However, the convenient service provided by the smart speaker is mostly the interactive service between the user and the internet, the communication mode of the interactive service is single, the user can only interact with the internet through the smart speaker and can not provide other operations any more, so that the utilization rate of the speaker is low,

disclosure of Invention

In view of the above, the present invention provides a network communication method based on an intelligent speaker, and an intelligent speaker, so as to solve the technical problem in the prior art that an intelligent speaker can only implement single-mode communication with the internet, and the utilization efficiency of the intelligent speaker is not high.

In order to solve the above technical problem, a first aspect of the present invention provides a network communication method based on a smart speaker, which is mainly applied to a first smart speaker, and the method includes:

collecting calling sound of a first user to obtain calling audio data;

identifying the calling audio data to obtain a called identifier;

sending a communication request carrying the called identification to a server side, so that the server side can determine a corresponding second intelligent sound box according to the called identification; establishing network communication connection between the first intelligent sound box and the second intelligent sound box;

and sending the acquired first communication data corresponding to the first user to the second intelligent sound box through the server side so that the second intelligent sound box can output the first communication data.

Preferably, the sending the acquired first communication data corresponding to the first user to the second smart sound box through the server, so that the second smart sound box outputs the first communication data includes:

collecting the call sound of the first user to obtain first communication data;

and sending the first communication data to the second intelligent sound box through the server side so that the second intelligent sound box can output the communication data.

Preferably, the first smart sound box is configured with a video capture component;

the sending the acquired first communication data corresponding to the first user to the second intelligent sound box through the server side so that the second intelligent sound box outputs the first communication data comprises:

acquiring video data of the first user through the video acquisition assembly to obtain first communication data;

and sending the first communication data to the second intelligent sound box through the server so that the second intelligent sound box can output the first communication data.

Preferably, the method further comprises:

receiving second communication data sent by the server; the second communication data are collected by the second intelligent sound box;

outputting the second communication data;

wherein the second communication data comprises video data; the first intelligent sound box is provided with a projection component;

the outputting the second communication data comprises:

projecting the video data through the projection assembly;

alternatively, the second communication data comprises audio data; the first intelligent sound box is provided with an audio playing component;

the outputting the second communication data comprises:

and playing the audio data through the audio playing component.

The second aspect of the present invention provides a network communication method based on a smart speaker, where the method includes:

establishing network communication connection with the first intelligent sound box through a server;

receiving first communication data which are sent by a server and correspond to the first user and acquired by the first intelligent sound box;

and outputting the first communication data.

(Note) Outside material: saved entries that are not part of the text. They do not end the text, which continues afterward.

-- ==== Sys2Proof/Machine/Sequencer.lean ====
section
/-! DEFINITION. The multi-axis pulse sequencer (44_sequencer): the loading commands, `SEQ_START`, the four entry kinds, and the end of a tick. The tick itself, which performs the entries of all lanes, is in Machine/Agents.lean. -/

namespace Sys2Proof.Machine

/-- `SEQ_WRITE` (R210). -/
def execSeqWrite (axis : Byte) (index : BitVec 16) (entry : Entry) (rsv : BitVec 14) (s : State) : Result :=
  command s
    [axisCheck s axis, (decide (rsv ≠ 0), .badOperand),
      (decide (s.inst.seqDepth ≤ index.toNat), .seqRange), seqRunCheck s]
    (respond 0 (seqStore axis.toNat index.toNat entry s))

/-- `SEQ_SET_LEN` (R212). -/
def execSeqSetLen (axis : Byte) (len : Nat) (s : State) : Result :=
  command s [axisCheck s axis, (decide (s.inst.seqDepth < len), .seqRange), seqRunCheck s]
    (respond 0 (modAx axis.toNat (fun x => { x with seqLen := len }) s))

/-- `SEQ_SET_PERIOD` (R214). -/
def execSeqSetPeriod (axis : Byte) (period : Int) (s : State) : Result :=
  command s [globalCheck axis, (decide (period ≤ 0), .zeroPeriod), seqRunCheck s]
    (respond 0 { s with seqPeriod := BitVec.ofInt 32 period })

/-- `min { SEQ_LEN[a] : a in mask }`; 0 for no axis (R216). -/
def State.shortest (s : State) : List Nat → Nat
  | [] => 0
  | [a] => (s.ax a).seqLen
  | a :: rest => min (s.ax a).seqLen (s.shortest rest)

/-- Some entry to be played was never written (R216). -/
def State.playsUnwritten (s : State) (lanes : List Nat) (len : Nat) : Bool :=
  lanes.any fun a => (List.range len).any fun i => (s.seqRead a i).isNone

/-- The checks of `SEQ_START`, in order (R216). -/
def seqStartChecks (axis : Byte) (mask : Word) (s : State) : List (Bool × Cause) :=
  let lanes := lanesOf s.inst.nAxes mask
  let len := s.shortest lanes
  [globalCheck axis,
    (maskNamesNoAxis s.inst.nAxes mask, .badOperand),
    seqRunCheck s,
    (lanes.any s.contBusy, .busyContinuous),
    (decide (s.seqPeriod = 0), .zeroPeriod),
    (decide (mask = 0), .seqEmpty),
    (decide (len = 0), .seqEmpty),
    (s.inst.checkEqualLength && lanes.any (fun a => decide ((s.ax a).seqLen ≠ len)), .seqLengthMismatch),
    (s.playsUnwritten lanes len, .seqUnwritten)]

/-- The effect of `SEQ_START`: the first tick comes one period later (R216; R217, the spec's general knowledge:
UNVERIFIED, log entry 19). -/
def seqStartEffect (mask : Word) (s : State) : State :=
  { s with
    seqMask := mask
    seqEnd := BitVec.ofNat 16 (s.shortest (lanesOf s.inst.nAxes mask))
    seqIdx := 0
    seqRun := true
    seqNext := some (s.now + (s.seqPeriod.toNat : Rat)) }

/-- `SEQ_START` (R216). -/
def execSeqStart (axis : Byte) (mask : Word) (s : State) : Result :=
  command s (seqStartChecks axis mask s) (respond 0 (seqStartEffect mask s))

/-- The pin writes of a PulseCommand on an axis (R219 to R222). -/
def playEntry (a : Nat) (e : Entry) (s : State) : State :=
  writeDir a (lvlDir s.inst e.edir) (writeStep a e.pulse s)

/-- Entry `STEP_LO_FWD`, on the lane being performed (R219). -/
def execStepLoFwd (s : State) : Result := .next (playEntry s.lane ⟨false, .fwd⟩ s)

/-- Entry `STEP_HI_FWD`, on the lane being performed (R220). -/
def execStepHiFwd (s : State) : Result := .next (playEntry s.lane ⟨true, .fwd⟩ s)

/-- Entry `STEP_LO_REV`, on the lane being performed (R221). -/
def execStepLoRev (s : State) : Result := .next (playEntry s.lane ⟨false, .rev⟩ s)

/-- Entry `STEP_HI_REV`, on the lane being performed (R222). -/
def execStepHiRev (s : State) : Result := .next (playEntry s.lane ⟨true, .rev⟩ s)

/-- The entry a lane plays at `SEQ_IDX`, decoded. The stored bits of an unwritten cell are unspecified
(20_memory R72): a free value, which no run from reset reads (R216; log entry 7). -/
def State.fetchEntry (s : State) (a : Nat) : Instr :=
  match s.seqRead a s.seqIdx.toNat with
  | some e => e.toInstr
  | none => (Config.freeEntry (cellOf a s.seqIdx.toNat)).toInstr

/-- The pin events of a tick, put in a free order after those before it (R226). `t` is the state in which all
lanes have played. -/
def reorderTick (s t : State) : State :=
  { t with
    trace := s.trace ++ inFreeOrder t.draws (t.trace.drop s.trace.length)
    draws := t.draws + (t.trace.drop s.trace.length).length
    lane := s.lane }

/-- The end of a tick at nominal time `time`: the index advances, and the schedule ends, `SEQ_NEXT` then standing
unread (log entry 16), or goes on (R223, R225). -/
def advanceIndex (time : Time) (s : State) : State :=
  if s.seqIdx + 1 = s.seqEnd then { s with seqIdx := s.seqIdx + 1, seqRun := false }
  else { s with seqIdx := s.seqIdx + 1, seqNext := some (time + (s.seqPeriod.toNat : Rat)) }

end Sys2Proof.Machine
end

A third aspect of the present invention provides a smart sound box, including: a processor, a memory coupled to the processor;

the memory is to store one or more computer instructions, wherein the one or more computer instructions are for the processor to invoke for execution;

the processor is configured to:

collecting calling sound of a first user to obtain calling audio data;

identifying the calling audio data to obtain a called identifier;

Preferably, the processor sends the acquired first communication data corresponding to the first user to the second smart sound box through the server, so that the second smart sound box outputs the first communication data specifically:

collecting the call sound of the first user to obtain first communication data;

the sending, by the processor, the acquired first communication data corresponding to the first user to the second smart sound box through the server specifically includes:

acquiring video data including the first user through the video acquisition assembly to obtain first communication data;

and sending the first communication data to the second intelligent sound box through the server so as to enable the second audio to output the first communication data.

Preferably, the processor is further configured to:

outputting the second communication data;

the outputting, by the processor, the second communication data specifically includes:

projecting the video data through the projection assembly;

and playing the audio data through the audio playing component.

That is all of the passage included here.